The unusual optical features of liquid crystals make them indispensable in many technologies, including displays and optoelectronics. Now Baek-woon Lee and Noel A Clark of the University of Colorado, US, have developed a 'patterned' base layer for liquid crystals that overcomes a long-standing difficulty in controlling the molecules in the liquid crystal. The new technique is an important step towards the simple fabrication of highly intricate liquid-crystal devices using lithography (Baek-woon Lee and Noel A Clark 2001 Science 291 2576).

The rod-shaped molecules of a ‘nematic’ liquid crystal lie at about the same angle to the substrate, but they can orient themselves in any direction around the normal. This gives rise to a property known as birefringence, in which the liquid crystal has many different refractive indices, depending on which direction light enters the crystal. The degree of birefringence can be controlled by aligning the molecules using an electric field and by adjusting the molecular make-up of the surface on which the liquid crystal is created. When the molecules are lined up, the birefringent crystal splits incoming rays of light into two polarized beams – one polarized along the direction of orientation of the molecules, and the second exactly perpendicular to the first.

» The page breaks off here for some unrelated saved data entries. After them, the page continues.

-- ==== Sys2Proof/Machine/Issue.lean ====
section
/-! DEFINITION. Issue of a bundle: legality, decode, readiness, address checks, waits, and the effect of every syllable
class, written once over the state (spec/05_cores_threads.md R108 to R130, spec/06_isa_encoding.md R141 to R173,
spec/07_isa_reference.md R178 to R202). -/

namespace Sys2Proof.Machine

/-! ### Legality and decode (R143, R171) -/

def Sets.clash (a b : Sets) : Bool := (a.acc && b.acc) || (a.fl && b.fl) || (a.xa && b.xa) || (a.xb && b.xb)

def Sets.union (a b : Sets) : Sets :=
  { acc := a.acc || b.acc, fl := a.fl || b.fl, xa := a.xa || b.xa, xb := a.xb || b.xb }

/-- The first syllable that breaks R143, given what came before: its class order, the writers, the custom rule. -/
def illegalFrom (i : Nat) (before : List RawSyl) : List RawSyl → Option Nat
  | [] => none
  | y :: rest =>
    let order := before.all (fun z => z.cls.toNat < y.cls.toNat)
    let w := before.foldl (fun a z => Sets.union a z.writes) ({} : Sets)
    let am := before.filter (fun z => z.cls.toNat < 2)
    let cust := y.cls.toNat < 2 && ((y.custom && !am.isEmpty) || am.any (·.custom))
    if !order || w.clash y.writes || cust then some i else illegalFrom (i + 1) (before ++ [y]) rest

/-- The bundle is illegal: at a syllable, or, with no stop within four syllables, at the fourth. -/
def illegalAt (ys : List RawSyl) (stopped : Bool) : Option Nat :=
  match illegalFrom 0 [] ys with
  | some i => some i
  | none => if !stopped && 4 ≤ ys.length then some 3 else none

/-- SERVICE mode of a cluster (R169). -/
def State.service (s : State) (c : Nat) : Bool := fld (s.obj 0x0042 c) 1 0 = 1

/-- What decode finds wrong with a bundle: a fault kind of SERVICE mode, or a trap cause of TRAP mode, at a syllable. -/
inductive Decoded where
  | ok
  | fault (kind slot : Nat)
  | trap (cause slot : Nat)
  deriving DecidableEq, Repr

/-- The first syllable with an unassigned opcode, a custom opcode not to be executed, or a bad field (R171). -/
def decodeFrom (service : Bool) (dt : Mem) (i : Nat) : List RawSyl → Decoded
  | [] => .ok
  | y :: rest =>
    if !y.assigned then (if service then .fault 0x68 i else .trap 1 i)
    else if y.custom then
      (if !service then .trap 2 i else if entryValid dt y.entry then decodeFrom service dt (i + 1) rest else .fault 0x68 i)
    else if !y.fieldsOk then (if service then .fault 0x69 i else .trap 3 i)
    else decodeFrom service dt (i + 1) rest

/-! ### What a syllable is, for issue -/

def RawSyl.isB (y : RawSyl) (o : Nat) : Bool := y.cls == 3 && y.o == o
def RawSyl.isM (y : RawSyl) (o : Nat) : Bool := y.cls == 1 && y.o == o
def RawSyl.isH (y : RawSyl) (u o : Nat) : Bool := y.cls == 2 && y.helper == u && y.hop == o

def inAperture (a : Nat) : Bool := match region a with | .aperture _ _ => true | _ => false

/-- A store to the Table Store aperture (R160). -/
def apertureStore (r : Regs) (y : RawSyl) : Bool := y.isM 0x03 && inAperture (nearAddr r y)

def RawSyl.isAtomic (y : RawSyl) : Bool := y.cls == 3 && 0x28 ≤ y.o && y.o ≤ 0x2E

/-- The handle names the packet of the record the thread runs (R224). -/
def State.ownHandle (s : State) (t : Nat) (h : W32) : Bool :=
  let x := s.th t
  !x.task && (s.rcd x.record).disp.handle == h

/-- An H6 operation that writes (R118, R227). -/
def RawSyl.h6Writes (y : RawSyl) : Bool := y.cls == 2 && y.helper == 6 && y.hop != 0 && y.hop != 7

/-- Kept to the non-speculative point (R118, R186, R190, R193); RTT with them (DEDUCED, log 7). -/
def nonSpec (r : Regs) (y : RawSyl) : Bool :=
  y.isAtomic || (y.cls == 3 && (y.o == 0x06 || (0x10 ≤ y.o && y.o ≤ 0x22))) || y.isM 0x0A || y.isM 0x18
    || apertureStore r y || y.isH 0 2 || y.isH 0 3 || y.h6Writes

/-- An effect, which ends replay safety (R90, R153, R227). -/
def isEffect (s : State) (t : Nat) (r : Regs) (y : RawSyl) : Bool :=
  y.isAtomic || y.isB 0x20 || y.isB 0x21 || y.isB 0x1A || y.isM 0x0A || apertureStore r y
    || (y.isM 0x18 && y.f 0 0 == 1) || y.isH 0 2 || y.isH 0 3
    || (y.h6Writes && !((y.hop == 1 || y.hop == 2 || y.hop == 3) && s.ownHandle t r.xb))

/-- Addresses of the aperture that a custom syllable reads (R206). -/
def apertureReads (s : State) (t : Nat) (r : Regs) (y : RawSyl) : List Nat :=
  if y.custom then ((customRun s t r y).touched.map (·.1)).filter inAperture else []

/-- A far or aperture load, which counts toward the limits of R139; a custom syllable's aperture reads are such loads. -/
def remoteLoad (s : State) (t : Nat) (r : Regs) (y : RawSyl) : Bool :=
  y.isM 0x08 || y.isM 0x09 || ((y.isM 0x01 || y.isM 0x02) && inAperture (nearAddr r y)) || !(apertureReads s t r y).isEmpty

/-- The descriptor an H0 syllable names in the thread's Accord. -/
def h0Desc (s : State) (t : Nat) (y : RawSyl) : ObjWord := s.tdesc (s.th t).accord (y.f 21 14)

/-- Near operands of an H syllable; an H0 operation refused by its descriptor reads nothing (R234). -/
def hSpans (s : State) (t : Nat) (r : Regs) (y : RawSyl) : List (Nat × Nat × Nat × Bool) :=
  let d := h0Desc s t y
  if y.helper = 0 ∧ badTable y.hop d then []
  else helperSpans y.helper y.hop y.fields r.xa.toNat r.xb.toNat d

/-- Near bytes a syllable reads or stores: address and length. -/
def touches (s : State) (t : Nat) (r : Regs) (y : RawSyl) : List (Nat × Nat) :=
  if y.custom then (customRun s t r y).touched.filter (fun e => !inAperture e.1) else
  match y.cls.toNat with
  | 0 => if y.f 21 19 = 2 then [(y.f 10 0, sizeOf (y.f 12 11))] else []
  | 1 => if y.o ≤ 3 ∧ !inAperture (nearAddr r y) then [(nearAddr r y, sizeOf (y.f 19 18))] else []
  | 2 => (hSpans s t r y).map (fun e => (e.1, e.2.1)) ++ (if y.isH 6 2 then [(0x600 + r.xa.toNat % 512, y.f 9 0)] else [])
  | _ =>
    if y.o = 0x03 ∨ y.o = 0x04 then [(0x570 + 2 * y.f 18 16, 2)]
    else if y.o = 0x14 then [(y.f 10 5 * 32, 32)]
    else if y.o = 0x29 then [(0x568, 8)]
    else if y.o = 0x06 then [(0x5F0, 8)] else []

/-! ### Readiness (R114, R118, R139, R185, R209) -/

/-- Registers that outstanding loads and lock or atomic instructions will write. -/
def Thread.pendSets (x : Thread) : Sets :=
  x.loads.foldl (fun a l => Sets.union a { acc := l.reg.toNat = 0 && !l.flOnly, fl := l.fl, xa := l.reg.toNat = 1, xb := l.reg.toNat = 2 }) ({} : Sets)

def coreRemote (s : State) (t : Nat) : Nat :=
  ((s.cl (t / 128)).thread.map (fun e => if e.1 / 16 = coreOf t then e.2.loads.countP (·.remote) else 0)).sum

def hopCount (s : State) (c u : Nat) : Nat := (s.cl c).hops.countP (fun h => h.unit.toNat == u)

/-- A custom instruction's read of an aperture word finds its crossing empty: nothing the cluster has sent to that group is
still on its way, and the group's clock runs or it is in reset (R17, R19, R206; DEDUCED, log 60). -/
def State.apertureOpen (s : State) (c a : Nat) : Bool :=
  let i := apertureIsland a
  (s.up i || s.inReset i) && !s.net.any (fun m => m.src == c && m.dst == i) && !(s.cl c).hops.any (fun h => h.goesTo i)

def bundleReady (s : State) (t : Nat) (r : Regs) (ys : List RawSyl) : Bool :=
  let x := s.th t
  let rd := ys.foldl (fun a y => Sets.union a y.reads) ({} : Sets)
  let wr := ys.foldl (fun a y => Sets.union a y.writes) ({} : Sets)
  let pend := x.pendSets
  let accPend := pend.acc || x.helper.isSome
  let late := x.branches.any (·.late.isSome)
  !late
    && !((rd.acc || rd.fl) && accPend) && !(rd.fl && pend.fl) && !(rd.xa && pend.xa) && !(rd.xb && pend.xb)
    && !(wr.acc && pend.acc) && !(wr.fl && pend.fl) && !(wr.xa && pend.xa) && !(wr.xb && pend.xb)
    && !((wr.acc || wr.fl) && x.helper.isSome)
    && (x.plain || (!ys.any (nonSpec r) && x.branches.all (·.issued < 2)))
    && ys.all (fun y => bytesReady s t (touches s t r y))
    && (!ys.any (remoteLoad s t r) || (x.loads.countP (·.remote) < 4 && coreRemote s t < 32))
    && ys.all (fun y => y.cls != 2 || hopCount s (t / 128) y.helper < helperLimit y.helper)
    && ys.all (fun y => (apertureReads s t r y).all (s.apertureOpen (t / 128)))

/-! ### Address and operand checks at issue -/

/-- The commit word's fields are as R195 and R196 ask, for a packet of stored length `len`. -/
def commitWordOk (op : Nat) (w len : Nat) : Bool :=
  let act := bits w 63 62
  let within := fun (o n : Nat) => o + n ≤ len && o + n ≤ 512
  bits w 40 18 = 0 && (op = 0 || act = 0) &&
  match act with
  | 0 => bits w 61 41 = 0
  | 1 => bits w 45 41 = 0
  | 2 =>
    let cs := bits w 51 50
    cs ≠ 3 && within (bits w 61 53) (if bitAt w 52 then 8 else 10) &&
      (if cs = 1 then within (bits w 49 41) 2 else bits w 49 41 = 0)
  | _ => false

/-- A fault that a syllable meets when it executes: unit, kind, address and access code. -/
def execFault (s : State) (t : Nat) (r : Regs) (y : RawSyl) : Option (Nat × Nat × Nat × Nat) :=
  let x := s.th t
  let core := coreOf t
  let ecc := fun (a n : Nat) => (nearBad s t a n).map (fun b => (eccUnit t b, 0x63, b, 1))
  if y.custom then (customRun s t r y).fault.map (fun f => (if f.1 = 0x63 then eccUnit t f.2.1 else core, f.1, f.2.1, f.2.2)) else
  match y.cls.toNat with
  | 0 => if y.f 21 19 = 2 then ecc (y.f 10 0) (sizeOf (y.f 12 11)) else none
  | 1 =>
    if y.o ≤ 3 then
      (nearCheck s x.accord (nearAddr r y) (sizeOf (y.f 19 18)) (y.o == 3)).map (fun k => (core, k, nearAddr r y, if y.o = 3 then 2 else 1))
    else if y.o = 0x18 then
      let a := r.xa.toNat
      if !inAperture a then some (core, 0x6B, a, 3)
      else if a % 8 ≠ 0 then some (core, 0x6C, a, 3)
      else (nearCheck s x.accord a 8 true).map (fun k => (core, k, a, 3))
    else if y.o = 0x30 then (if bankBad s t (r.xa.toNat % 65536) then some (0x12, 0x63, r.xa.toNat % 65536, 1) else none)
    else (farCheck s (farAddr r) (sizeOf (y.f 19 18))).map (fun k => (core, k, farAddr r, if y.o = 0x0A then 2 else 1))
  | 2 =>
    ((hSpans s t r y).find? (fun e => !helperSpan e.1 e.2.1 || e.1 % e.2.2.1 ≠ 0)).map
      (fun e => (core, if helperSpan e.1 e.2.1 then 0x6C else 0x6B, e.1, 7))
  | _ =>
    if y.o = 0x06 ∧ !x.inTrap then some (core, 0x68, x.pc.toNat + (y.word true).toNat * 65536, 6)
    else if y.o = 0x12 ∧ 4 ≤ x.staging.length then some (core, 0x62, 0, 0)
    else if y.o = 0x14 ∧ ((s.cl (t / 128)).ch (y.f 4 0)).bad ∧ !((s.cl (t / 128)).ch (y.f 4 0)).msgs.isEmpty then
      some (0x11, 0x64, y.f 4 0, 1)
    else if y.o = 0x19 ∧ y.f 1 0 = 3 then some (core, 0x56, 0, 0)
    else if y.o = 0x1A ∧ (y.f 2 0 = 0 ∨ y.f 2 0 = 2 ∨ y.f 2 0 = 3) then
      if x.task then some (core, 0x57, 0, 0)
      else if commitWordOk (y.f 2 0) r.acc.toNat ((s.rcd x.record).disp.metaw.toNat % 16384) then none
      else some (core, 0x6E, 0, 0)
    else if y.isAtomic then
      let n := if y.o = 0x28 then 4 else 8
      let addr :=
        if y.f 21 21 = 1 then (farCheck s (farAddr r) n).map (fun k => (core, k, farAddr r, 3))
        else
          let a := r.xa.toNat
          if !inAperture a then some (core, 0x6B, a, 3) else (nearCheck s x.accord a n true).map (fun k => (core, k, a, 3))
      addr.or (if y.o = 0x29 then ecc 0x568 8 else none)
    else if y.o = 0x04 then ecc (0x570 + 2 * y.f 18 16) 2
    else none

/-! ### Execution -/

def setRegs (s : State) (t : Nat) (f : Regs → Regs) : State := s.modTh t (fun x => { x with regs := f x.regs })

But the development of existing substrates has been a painstaking process of trial and error, and involved roughening the surfaces. Now Lee and Clark have discovered a simpler way to align the molecules. They deposited a thin layer of a silicon-based material onto a glass wafer, and then shone ultraviolet through a stencil to remove narrow strips of the material in a process akin to lithography. Tiny cells on this surface were then filled with the liquid crystal. Lee and Clark found that molecules in neighbouring smooth patches of liquid crystal line up with the molecules in the specially created boundary regions.

The new technique could open the door for the easy preparation of surfaces using lithography. “Virtually any complex pattern of alignment can be fabricated with ease at micrometre resolution”, say Lee and Clark. The researchers also believe the method could be used to manufacture two-dimensional photonic bandgap structures.